Stärke ist eine Hypothek für ein Land, wenn es zu stark wird und die Grossmächte das nicht akzeptieren.
Zudem ist die Pharmaindustrie globaler ausgerichtet, als es die MEM-Industrie in den 1970er-Jahren mit ihrem Fokus auf Europa war. Mehr Märkte heisst: mehr Verdienstmöglichkeiten.
Vorher kamen die Banken dran, jetzt die Pharmaindustrie
Der Erfolg der Schweizer Pharmafirmen, die sich längst mit den Weltbesten messen, birgt Risiken. «Kleinstaaten, die wirtschaftlich in einer ähnlichen Liga spielen wie die grossen Länder, aber politisch schwach sind, kommen früher oder später unter Druck», sagt Wirtschaftshistoriker Tobias Straumann. «Das haben wir bei den Banken gesehen, man sieht es jetzt auch bei der Pharmaindustrie.» Stärke sei eine Hypothek für ein Land, «wenn es zu stark wird und die Grossmächte das nicht akzeptieren.»
Dieser Druck sei schmerzhaft, bedeute aber nicht das Ende. Das habe die Krise ums Bankgeheimnis gezeigt: «Beim Finanzplatz musste man grosse Konzessionen machen. Er ist aber nicht verschwunden, er ist einfach kleiner geworden.»
Dass es schmerzhaft wird, zeichnet sich ab: Roche hat angekündigt, 50 Milliarden Dollar in den USA zu investieren, bei Novartis sind es 23 Milliarden. In den USA, nicht in der Schweiz.

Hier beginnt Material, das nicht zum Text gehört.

theorem exec_cases {i : Instr} {s t : State} (h : exec i s = .next t) :
    (∃ e, i.raises s = some e ∧ t = s.raise e) ∨ (i.raises s = none ∧ t = i.completed s) := by
  cases hr : i.raises s with
  | some e =>
    cases (exec_of_raises hr).symm.trans h
    exact .inl ⟨e, rfl, rfl⟩
  | none =>
    cases (exec_of_not_raises hr).symm.trans h
    exact .inr ⟨rfl, rfl⟩

/-! What every completed instruction leaves unchanged. -/

@[simp] theorem completed_cfg (i : Instr) (s : State) : (i.completed s).cfg = s.cfg := by
  cases i with
  | je | jne | jl | jge | jle | jg => exact s.jumpIf_cfg _ _
  | _ => rfl

@[simp] theorem completed_loaded (i : Instr) (s : State) : (i.completed s).loaded = s.loaded := by
  cases i with
  | je | jne | jl | jge | jle | jg => exact s.jumpIf_loaded _ _
  | _ => rfl

@[simp] theorem completed_run (i : Instr) (s : State) : (i.completed s).run = s.run := by
  cases i with
  | je | jne | jl | jge | jle | jg => exact s.jumpIf_run _ _
  | _ => rfl

theorem completed_flags_of_not_isCmp {i : Instr} (s : State) (h : i.isCmp = false) :
    (i.completed s).flags = s.flags := by
  cases i with
  | cmpRegReg | cmpRegMem | cmpRegImm | cmpRegArr => cases h
  | je | jne | jl | jge | jle | jg => exact s.jumpIf_flags _ _
  | _ => rfl

theorem completed_flags_of_isCmp {i : Instr} (s : State) (h : i.isCmp = true) :
    ∃ a b, (i.completed s).flags = compareFlags a b := by
  cases i with
  | cmpRegReg | cmpRegMem | cmpRegImm | cmpRegArr => exact ⟨_, _, rfl⟩
  | _ => cases h

theorem completed_mem_of_storesAt_none {i : Instr} {s : State} (h : i.storesAt s = none) :
    (i.completed s).mem = s.mem := by
  cases i with
  | movMemImm | movMemReg => cases h
  | je | jne | jl | jge | jle | jg => exact s.jumpIf_mem _ _
  | _ => rfl

/-- A storing instruction that completes is a write-through at the address `storesAt` names. -/
theorem completed_of_storesAt {i : Instr} {s : State} {ea : Int} (h : i.storesAt s = some ea) :
    ∃ w, i.completed s = s.cacheWrite (busAddr s.cfg ea) w true := by
  cases i with
  | movMemImm | movMemReg =>
    cases h
    exact ⟨_, rfl⟩
  | _ => cases h

theorem State.x_jumpIf_of_ne (s : State) (c : Bool) (p : Int) {q : Reg} (h : q ≠ .pc) : (s.jumpIf c p).x q = s.x q := by
  cases c with
  | false => rfl
  | true => exact s.x_setX_of_ne p h

theorem completed_x_of_not_writes {i : Instr} {s : State} {q : Reg} (h : q ∉ i.writes) :
    (i.completed s).x q = s.x q := by
  cases i with
  | push | movMemImm | movMemReg | cmpRegReg | cmpRegMem | cmpRegImm | cmpRegArr => rfl
  | lea | pop | call | ret | movRegReg | movRegImm | movRegMem | movRegArr | addRegImm | addRegReg | subRegImm
  | subRegReg | jmp => exact State.x_setReg_of_ne _ _ (List.ne_of_not_mem_cons h)
  | je | jne | jl | jge | jle | jg => exact s.x_jumpIf_of_ne _ _ (List.ne_of_not_mem_cons h)

/-! The statements. -/

/-- Settles O17: `exec` is the check of the instruction's row, then what it does. -/
theorem executeRaisesExactlyTheListedErrors : Obligations.ExecuteRaisesExactlyTheListedErrors := fun i s =>
  ⟨fun _ => exec_of_raises, fun hr => ⟨_, exec_of_not_raises hr, completed_run i s⟩⟩

/-- Settles O25: only a storing instruction changes Memory, by a write of four bytes. -/
theorem memoryChangesOnlyWhereMovStores : Obligations.MemoryChangesOnlyWhereMovStores := by
  intro i s t h
  rcases exec_cases h with ⟨e, -, rfl⟩ | ⟨-, rfl⟩
  · exact ⟨fun _ _ => rfl, fun _ _ _ _ => rfl⟩
  · refine ⟨fun hs a => by rw [completed_mem_of_storesAt_none hs], fun ea hs a ha => ?_⟩
    obtain ⟨w, hw⟩ := completed_of_storesAt hs
    rw [hw]
    exact Memory.read_writeBytes_outside ha

/-- Settles O26: a register outside `writes` is kept, completed or not. -/
theorem onlyNamedRegistersAreWritten : Obligations.OnlyNamedRegistersAreWritten := by
  intro i s t h r hr
  rcases exec_cases h with ⟨e, -, rfl⟩ | ⟨-, rfl⟩
  · rfl
  · exact completed_x_of_not_writes hr

/-! Dependence on the flags (10_state.md R25, R26). -/

theorem raises_withFlags (i : Instr) (s : State) (f : Flags) : i.raises { s with flags := f } = i.raises s := by
  cases i <;> rfl

theorem completed_withFlags_of_isCmp {i : Instr} (s : State) (f : Flags) (h : i.isCmp = true) :
    i.completed { s with flags := f } = i.completed s := by
  cases i with
  | cmpRegReg | cmpRegMem | cmpRegImm | cmpRegArr => rfl
  | _ => cases h

theorem completed_withFlags_of_not_isCmp {i : Instr} (s : State) (f : Flags) (hj : i.isConditionalJump = false)
    (h : i.isCmp = false) : i.completed { s with flags := f } = { i.completed s with flags := f } := by
  cases i with
  | cmpRegReg | cmpRegMem | cmpRegImm | cmpRegArr => cases h
  | je | jne | jl | jge | jle | jg => cases hj
  | _ => rfl

/-- Settles O23: the checks and the completed state with other flags, cmp apart. -/
theorem onlyConditionalJumpsReadTheFlags : Obligations.OnlyConditionalJumpsReadTheFlags := by
  intro i s t f hj h
  rcases exec_cases h with ⟨e, hr, rfl⟩ | ⟨hr, rfl⟩
  · refine ⟨fun _ hn => by simp [hr] at hn, fun _ => ?_⟩
    rw [exec_of_raises ((raises_withFlags i s f).trans hr)]
    rfl
  · have hf := exec_of_not_raises ((raises_withFlags i s f).trans hr)
    refine ⟨fun hc _ => by rw [hf, completed_withFlags_of_isCmp s f hc], fun hc => ?_⟩
    rw [hf, completed_withFlags_of_not_isCmp s f hj (hc.resolve_right (not_not.2 hr))]

end Sys2Proof.Machine
end

section
/-! SUPPORT. What a step does, said once: the phases of 10_state.md R24 with the errors of 60_exceptions.md R160, and
what every step keeps. -/

namespace Sys2Proof.Machine

/-! How far a step comes, and the state it then leaves. -/

/-- A Ready machine has a misaligned pc, or fetches an illegal word, or cannot advance pc, or comes to Execute. -/
theorem State.phases {s : State} (hr : s.run = .ready) :
    ¬ Aligned (s.x .pc) ∨ (Aligned (s.x .pc) ∧ ∃ e, decode s.fetchedWord = .error e) ∨
    (Aligned (s.x .pc) ∧ ¬ InRange (s.x .pc + 4) ∧ ∃ i, decode s.fetchedWord = .ok i) ∨ ∃ i s1, s.Fetches i s1 := by
  by_cases ha : Aligned (s.x .pc)
  · cases hd : decode s.fetchedWord with
    | error e => exact .inr (.inl ⟨ha, e, rfl⟩)
    | ok i =>
      by_cases hp : InRange (s.x .pc + 4)
      · exact .inr (.inr (.inr ⟨i, _, hr, ha, hd, hp, rfl⟩))
      · exact .inr (.inr (.inl ⟨ha, hp, i, rfl⟩))
  · exact .inl ha

theorem step_halted {s : State} {e : ErrorRecord} (h : s.run = .halted e) : step s = .next s := by
  simp only [step, State.stepWith, h]

theorem step_misaligned {s : State} (hr : s.run = .ready) (ha : ¬ Aligned (s.x .pc)) :
    step s = .next (s.haltedWith s.cache (.misalignedAccess (s.x .pc))) := by
  rw [step_ready hr, s.fetchDecode_misaligned exec ha, commitOutcome_next, s.commit_halted rfl]
  rfl

theorem step_pc_overflow {s : State} {i : Instr} (hr : s.run = .ready) (ha : Aligned (s.x .pc))
    (hp : ¬ InRange (s.x .pc + 4)) (hd : decode s.fetchedWord = .ok i) :
    step s = .next (s.haltedWith s.afterFetch.cache (.rangeError (s.x .pc + 4))) := by
  rw [step_ready hr, s.fetchDecode_legal exec ha hd, s.afterFetch.writeChecked_raises .pc (exec i) hp,
    commitOutcome_next, s.commit_halted rfl]
  rfl

theorem State.Fetches.run_eq {s s1 : State} {i : Instr} (h : s.Fetches i s1) : s1.run = .ready := by
  obtain ⟨hr, -, -, -, rfl⟩ := h
  exact hr

theorem State.Fetches.step_completed {s s1 : State} {i : Instr} (h : s.Fetches i s1) (hr : i.raises s1 = none) :
    step s = .next (i.completed s1) := by
  rw [h.step_eq, exec_of_not_raises hr, commitOutcome_next,
    s.commit_ready ((completed_run i s1).trans h.run_eq)]

/-- What a step can leave: the Halted state it was given; the state as it was, Halted, before or after the fetch; the
completed instruction. -/
theorem step_cases {s t : State} (h : step s = .next t) :
    (∃ e, s.run = .halted e ∧ t = s) ∨ (∃ e, t = s.haltedWith s.cache e) ∨
    (Aligned (s.x .pc) ∧ ∃ e, t = s.haltedWith s.afterFetch.cache e) ∨
    ∃ i s1, s.Fetches i s1 ∧ i.raises s1 = none ∧ t = i.completed s1 := by
  cases hr : s.run with
  | halted e =>
    cases (step_halted hr).symm.trans h
    exact .inl ⟨e, rfl, rfl⟩
  | ready =>
    rcases State.phases hr with ha | ⟨ha, e, hd⟩ | ⟨ha, hp, i, hd⟩ | ⟨i, s1, hf⟩
    · cases (step_misaligned hr ha).symm.trans h
      exact .inr (.inl ⟨_, rfl⟩)
    · cases (step_rejected hr ha hd).symm.trans h
      exact .inr (.inr (.inl ⟨ha, _, rfl⟩))
    · cases (step_pc_overflow hr ha hp hd).symm.trans h
      exact .inr (.inr (.inl ⟨ha, _, rfl⟩))
    · cases he : i.raises s1 with
      | none =>
        cases (hf.step_completed he).symm.trans h
        exact .inr (.inr (.inr ⟨i, s1, hf, he, rfl⟩))
      | some e =>
        cases (hf.step_raised (exec_of_raises he)).symm.trans h
        obtain ⟨-, ha, -, -, rfl⟩ := hf
        exact .inr (.inr (.inl ⟨ha, e, rfl⟩))

/-- The advance of pc leaves the range at one aligned address only (60_exceptions.md R160). -/
theorem not_inRange_pc_advance_iff {s : State} (ha : Aligned (s.x .pc)) :
    ¬ InRange (s.x .pc + 4) ↔ s.x .pc = 0x7FFFFFFC := by
  have := s.x_inRange .pc
  omega

/-- Fetch, decode and the advance of pc change pc and the cache only. -/
theorem State.Fetches.onlyReg_pc {s s1 : State} {i : Instr} (h : s.Fetches i s1) :
    OnlyReg s s1 .pc (s.x .pc + 4) := by
  obtain ⟨-, -, -, hp, rfl⟩ := h
  exact onlyReg_setX s.afterFetch .pc hp

theorem State.Fetches.sameButRegsAndCache {s s1 : State} {i : Instr} (h : s.Fetches i s1) :
    SameButRegsAndCache s s1 := by
  obtain ⟨-, -, -, -, rfl⟩ := h
  exact ⟨rfl, rfl, rfl, rfl, rfl, fun _ => rfl⟩

/-! The statements about one step. -/

/-- Settles O15: a Halted machine is given back. -/
theorem haltedMachinesStayAsTheyAre : Obligations.HaltedMachinesStayAsTheyAre := fun _ _ => step_halted

/-- Settles O12: the fetch's frame, and `commit` of what the Execute phase answers. -/
theorem stepRunsTheDecodedInstruction : Obligations.StepRunsTheDecodedInstruction := by
  refine fun s i s1 h => ⟨h.onlyReg_pc, h.sameButRegsAndCache, fun t ht => ⟨fun hr => ?_, fun e he => ?_⟩⟩
  · rw [h.step_eq, ht, commitOutcome_next, s.commit_ready hr]
  · rw [h.step_eq, ht, commitOutcome_next, s.commit_halted he]

/-- Settles O13: phase by phase. -/
theorem stepErrorsFollowThePriority : Obligations.StepErrorsFollowThePriority := by
  refine fun s hr => ⟨step_misaligned hr, fun ha _ => step_rejected hr ha, not_inRange_pc_advance_iff, ?_, ?_⟩
  · intro ha hpc i hd
    rw [step_pc_overflow hr ha ((not_inRange_pc_advance_iff ha).2 hpc) hd, hpc]
    rfl
  · exact fun i s1 hf => ⟨fun e he => hf.step_raised (exec_of_raises he),
      fun hn => ⟨_, hf.step_completed hn, (completed_run i s1).trans hf.run_eq⟩⟩

/-- Settles O14: a step from Ready that ends Halted ended before the instruction completed. -/
theorem fatalErrorsArePrecise : Obligations.FatalErrorsArePrecise := by
  intro s t e hr h ht
  rcases step_cases h with ⟨e', hh, -⟩ | ⟨_, rfl⟩ | ⟨-, _, rfl⟩ | ⟨i, s1, hf, -, rfl⟩
  · cases hr.symm.trans hh
  · exact ⟨fun _ => rfl, rfl, rfl, rfl, rfl, fun _ => rfl⟩
  · exact ⟨fun _ => rfl, rfl, rfl, rfl, rfl, fun _ => rfl⟩
  · cases (hf.run_eq.symm.trans (completed_run i s1).symm).trans ht

/-- Settles O16: each phase a step can end in has a next state, and so has each instruction. -/
theorem everyStepHasASuccessor : Obligations.EveryStepHasASuccessor := by
  refine ⟨fun s => ?_, fun i s => ⟨_, exec_eq i s⟩⟩
  cases hr : s.run with
  | halted e => exact ⟨s, step_halted hr⟩
  | ready =>
    rcases State.phases hr with ha | ⟨ha, e, hd⟩ | ⟨ha, hp, i, hd⟩ | ⟨i, s1, hf⟩
    · exact ⟨_, step_misaligned hr ha⟩
    · exact ⟨_, step_rejected hr ha hd⟩
    · exact ⟨_, step_pc_overflow hr ha hp hd⟩
    · exact ⟨_, hf.step_eq.trans (by rw [exec_eq, commitOutcome_next])⟩

/-- Settles O21: neither a fetch nor an instruction writes the two fields. -/
theorem noStepChangesTheParameters : Obligations.NoStepChangesTheParameters := by
  intro s t h
  rcases step_cases h with ⟨_, -, rfl⟩ | ⟨_, rfl⟩ | ⟨-, _, rfl⟩ | ⟨i, s1, ⟨-, -, -, -, rfl⟩, -, rfl⟩
  · exact ⟨rfl, rfl⟩
  · exact ⟨rfl, rfl⟩
  · exact ⟨rfl, rfl⟩
  · exact ⟨completed_cfg i _, completed_loaded i _⟩

/-- A step keeps the flags, or completes a cmp. -/
theorem step_flags_cases {s t : State} (h : step s = .next t) :
    t.flags = s.flags ∨ ∃ i s1, s.Fetches i s1 ∧ i.isCmp = true ∧ t = i.completed s1 := by
  rcases step_cases h with ⟨_, -, rfl⟩ | ⟨_, rfl⟩ | ⟨-, _, rfl⟩ | ⟨i, s1, hf, -, rfl⟩
  · exact .inl rfl
  · exact .inl rfl
  · exact .inl rfl
  · cases hc : i.isCmp with
    | true => exact .inr ⟨i, s1, hf, hc, rfl⟩
    | false => exact .inl ((completed_flags_of_not_isCmp s1 hc).trans hf.sameButRegsAndCache.1)

theorem compareFlags_reachable (a b : Int) : (compareFlags a b).Reachable := by
  simp only [compareFlags, Flags.Reachable, decide_eq_true_eq, Bool.not_eq_false']
  omega

/-- Settles O20: a step keeps the flags or sets those of a compare. -/
theorem noStepMakesTheUnreachableFlagPair : Obligations.NoStepMakesTheUnreachableFlagPair := by
  intro s t hs h
  rcases step_flags_cases h with hf | ⟨i, s1, -, hc, rfl⟩
  · rwa [hf]
  · obtain ⟨a, b, hab⟩ := completed_flags_of_isCmp s1 hc
    rw [hab]
    exact compareFlags_reachable a b

/-- Settles O22: a step that changes the flags is not the one that keeps them; and `exec` of any other instruction keeps
them, completed or not. -/
theorem onlyCmpWritesTheFlags : Obligations.OnlyCmpWritesTheFlags := by
  refine ⟨fun s t h hne => ?_, fun i s t h hc => ?_⟩
  · obtain ⟨i, s1, hf, hc, -⟩ := (step_flags_cases h).resolve_left hne
    exact ⟨i, s1, hf, hc⟩
  · rcases exec_cases h with ⟨e, -, rfl⟩ | ⟨-, rfl⟩
    · rfl
    · exact completed_flags_of_not_isCmp s hc

end Sys2Proof.Machine
end

section
/-! SUPPORT. The invariants of every step: well-formed states stay so, and coherent ones (10_state.md R34). -/

namespace Sys2Proof.Machine
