-- ==== Sys2Proof/Machine/Shifter.lean ====
section
/-! DEFINITION. The directional shifter DSH (`41_directional_shifter.md`), `shift.bw` and `shift.tb`. -/

namespace Sys2Proof.Machine

/-- `shl_W(x, n)` (R110): `(x * 2^n) mod 2^W`, 0 for `n >= W`. -/
def shl {W : Nat} (x : BitVec W) (n : Nat) : BitVec W := if n < W then BitVec.ofNat W (x.toNat * 2 ^ n) else 0#W

/-- `shr_W(x, n)` (R110): `floor(x / 2^n)`, 0 for `n >= W`. -/
def shr {W : Nat} (x : BitVec W) (n : Nat) : BitVec W := if n < W then BitVec.ofNat W (x.toNat / 2 ^ n) else 0#W

/-- `DirShift(d, x, n)` (R111): left for MSB-first, right for LSB-first. -/
def dirShift {W : Nat} (d : Dir) (x : BitVec W) (n : Nat) : BitVec W :=
  match d with
  | .msbFirst => shl x n
  | .lsbFirst => shr x n

/-- `DirBack(d, x, n)` (R112): the shift in the opposite direction. -/
def dirBack {W : Nat} (d : Dir) (x : BitVec W) (n : Nat) : BitVec W :=
  match d with
  | .msbFirst => shr x n
  | .lsbFirst => shl x n

/-- A shift command on the engine whose configuration is `c` (R113, R114): NOCFG when it was never constructed, else
VAL shifted in the engine's direction. -/
def State.runShift (s : State) (c : EngineCfg s.params.W) (n : Nat) : Result :=
  s.withPending fun p =>
    if c.valid then s.completeWith (dirShift c.dir p.val n) else s.raiseError .nocfg

/-- `shift.bw n` (R113). -/
def execShiftBw (n : Nat) (s : State) : Result := s.runShift s.bw n

/-- `shift.tb n` (R114). -/
def execShiftTb (n : Nat) (s : State) : Result := s.runShift s.tb n

end Sys2Proof.Machine
end

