-- ==== Sys2Proof/Machine/Executor.lean ====
section
/-! DEFINITION. The executor's turn (`70_reset_and_hazards.md` R192), and one turn of any agent (R193). -/

namespace Sys2Proof.Machine

/-- Complete (R192, `30_encoding.md` R75): `pend.word` is decoded now, an ILLEGAL word completes with ERR = ILLEGAL,
any other applies its instruction's rule. Enabled iff a command is in flight. A turn the executor cannot use changes
nothing (log entry 6). -/
def State.executorTurn (s : State) : Result :=
  match s.pend with
  | none => .next s
  | some p =>
    match decode p.word with
    | .instr i => exec i s
    | .illegal _ => s.raiseError .illegal

/-- One turn: "Any of the host actions and Complete may be scheduled at any step" (R193). -/
def State.takeTurn (s : State) (t : Turn) : Result :=
  match t with
  | .host => s.hostTurn
  | .executor => s.executorTurn
  | .reset => .next s.resetBlock

/-- Whose turn it is when the schedule names nobody: the executor's while a command is in flight, else the host's. With
it every command in flight completes (`00_scope.md` R8; log entry 4). -/
def State.defaultTurn (s : State) : Turn := if s.busy then .executor else .host

end Sys2Proof.Machine
end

Hinzu kommt das Damoklesschwert der Preise: Wenn die Hersteller ihre Medikamente in den USA günstiger verkaufen müssen, sinken Marge und Konzerngewinn. Es bleibt weniger Geld, um in neue Medikamente zu investieren.
«Der Markt wird kleiner»
«Beides könnte der Anfang von strukturellen Umwälzungen sein», sagt René Buholzer, Geschäftsführer des Verbands Interpharma, der die Interessen der Branche vertritt. Natürlich dauert es einige Jahre, bis Roche und Co. in den USA neue Fabriken hochgezogen haben. Aber wenn sie einmal stehen, werden künftig mehr Medikamente für die USA in den USA produziert. «Eine Entwicklung, die wir bereits früher in China gesehen haben», sagt Buholzer. «Der Markt, der übrig bleibt, wird kleiner: minus USA, minus China.»
Das starke Wachstum des Pharmasektors, das wir in der Vergangenheit hatten, wird nicht mehr in diesem Ausmass stattfinden.
Wenn es weniger Exportmöglichkeiten gibt, setzt dies dem Pharmastandort Schweiz zu. Buholzer fordert deshalb bessere Rahmenbedingungen: weniger Bürokratie für die Firmen, Digitalisierung des Gesundheitswesens, neue Handelsabkommen. Und er warnt: Mit ihren Pharma-Cluster seien Basel, Zug und das Welschland zwar exponiert. «Aber über den Finanzausgleich sind wir alle betroffen – auch Regionen, die keine Pharmafirmen haben.»
Nicht nur er warnt vor dem Bedeutungsverlust. «Das starke Wachstum des Pharmasektors, das wir in der Vergangenheit hatten, wird nicht mehr in diesem Ausmass stattfinden», sagt ETH-Ökonom Hans Gersbach. Das heisst im Umkehrschluss: «Ein Teil der Trump-Ziele wird erreicht.»
Andere Branchen könnte es stärker treffen
Dennoch spricht laut Wirtschaftshistoriker Straumann einiges dafür, dass es am Schluss nicht die Pharmabranche ist, die den grössten Schaden von Trumps Powerplay davonträgt. Aus seiner Sicht könnte es bei Herstellern von Uhren, Maschinen und Konsumgütern grössere Verwerfungen geben, «weil sie teils tiefere Margen haben und nicht so stark international ausgerichtet sind wie die Pharma».
Die Unterschiede zeigen sich am Beispiel der Uhrenmanufakturen: Für sie sei die Hürde, die Produktion ins Ausland zu verlagern, besonders gross. Weil sie das Know-how in der Schweiz behalten wollen. Und weil «Swiss Made» ein wichtiges Kriterium ist für einen höheren Verkaufspreis.
Der Aufstieg der Pharma, die hohen Exporte, Trumps Ärger: Es verschiebt sich gerade einiges. Der Blick zurück könnte indes dazu ermuntern, nicht in Panik zu verfallen. Der Aussenhandel, so Tobias Straumann, hat der Schweiz immer mal wieder Probleme bereitet. Aber: «Noch nie ist eine Branche vollkommen zusammengebrochen wegen einer protektionistischen Politik vom Ausland.»